/-- A push needs room, so the depth stays at most 3 (R16). -/
theorem exec_keeps_depth {i : Instr} {s : State} (h : s.stk.length ≤ Config.stackDepth) :
    NextMeets (fun t => t.stk.length ≤ Config.stackDepth) (exec i s) := by
  intro t ht
  obtain hsame | ⟨a, v, -, hroom, hpush⟩ | ⟨d, v, -, hpop⟩ := exec_stk_cases ht
  · rwa [hsame]
  · rw [hpush, List.length_append]
    exact hroom
  · rw [hpop, List.length_append] at h
    exact Nat.le_of_succ_le h

theorem exec_keeps_inv {i : Instr} {s : State} (h : s.Inv) : NextMeets State.Inv (exec i s) := by
  obtain ⟨hrom, hram, hstk⟩ := h
  intro t ht
  refine ⟨?_, exec_keeps_ram_wf hram t ht, exec_keeps_depth hstk t ht⟩
  rwa [exec_keeps_rom i s t ht]

theorem step_keeps_inv {s : State} (h : s.Inv) : NextMeets State.Inv (step s) := by
  intro t ht
  obtain ⟨-, ⟨-, rfl⟩ | ⟨i, -, hexec⟩⟩ := step_cases ht
  · exact h
  · exact exec_keeps_inv h t hexec

/-- Settles O21: the fetch faults and writes the status alone, or the fetched instruction keeps the invariant. -/
theorem stepKeepsInvariant : Obligations.StepKeepsInvariant := by
  unfold Obligations.StepKeepsInvariant
  intro s t h ht
  exact step_keeps_inv h t ht

/-- Settles O20, by running the checks on the empty stores. -/
theorem resetMeetsInvariant : Obligations.ResetMeetsInvariant := by
  unfold Obligations.ResetMeetsInvariant
  decide

theorem resetWith_inv {img : List Byte} (h : img.length ≤ Config.progSize) : (resetWith img).Inv :=
  ⟨imageFrom_wf img h, resetMeetsInvariant.1.2⟩

theorem requestReset_keeps_inv (img : List Byte) {s : State} (h : s.Inv) : (requestReset img s).1.Inv := by
  unfold requestReset
  split
  case isTrue hfits => exact resetWith_inv hfits
  case isFalse => exact h

theorem requestStep_keeps_inv {s : State} (h : s.Inv) : (requestStep s).1.Inv := by
  unfold requestStep
  split
  · exact step_keeps_inv h _ ‹_›
  · exact h
  · exact h

theorem requestHalt_keeps_inv {s : State} (h : s.Inv) : (requestHalt s).Inv := by
  unfold requestHalt
  split <;> exact h

theorem serve_keeps_inv (q : Request) {s : State} (h : s.Inv) : (serve q s).1.Inv := by
  cases q with
  | reset img => exact requestReset_keeps_inv img h
  | step => exact requestStep_keeps_inv h
  | halt => exact requestHalt_keeps_inv h
  | inspect => exact h

/-- What every request keeps, every sequence of requests keeps. -/
theorem serveAll_keeps {P : State → Prop} (hserve : ∀ q s, P s → P (serve q s).1) (qs : List Request) {s : State}
    (h : P s) : P (serveAll qs s) := by
  induction qs generalizing s with
  | nil => exact h
  | cons q qs ih => exact ih (hserve q s h)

WORK REQUIRED:
From the line that contains "inspect => exact h" down to the final line of the entries, print every line exactly as it is, and only those lines.

SOLVED PROBLEM:
  | inspect => exact h

/-- What every request keeps, every sequence of requests keeps. -/
theorem serveAll_keeps {P : State → Prop} (hserve : ∀ q s, P s → P (serve q s).1) (qs : List Request) {s : State}
    (h : P s) : P (serveAll qs s) := by
  induction qs generalizing s with
  | nil => exact h
  | cons q qs ih => exact ih (hserve q s h)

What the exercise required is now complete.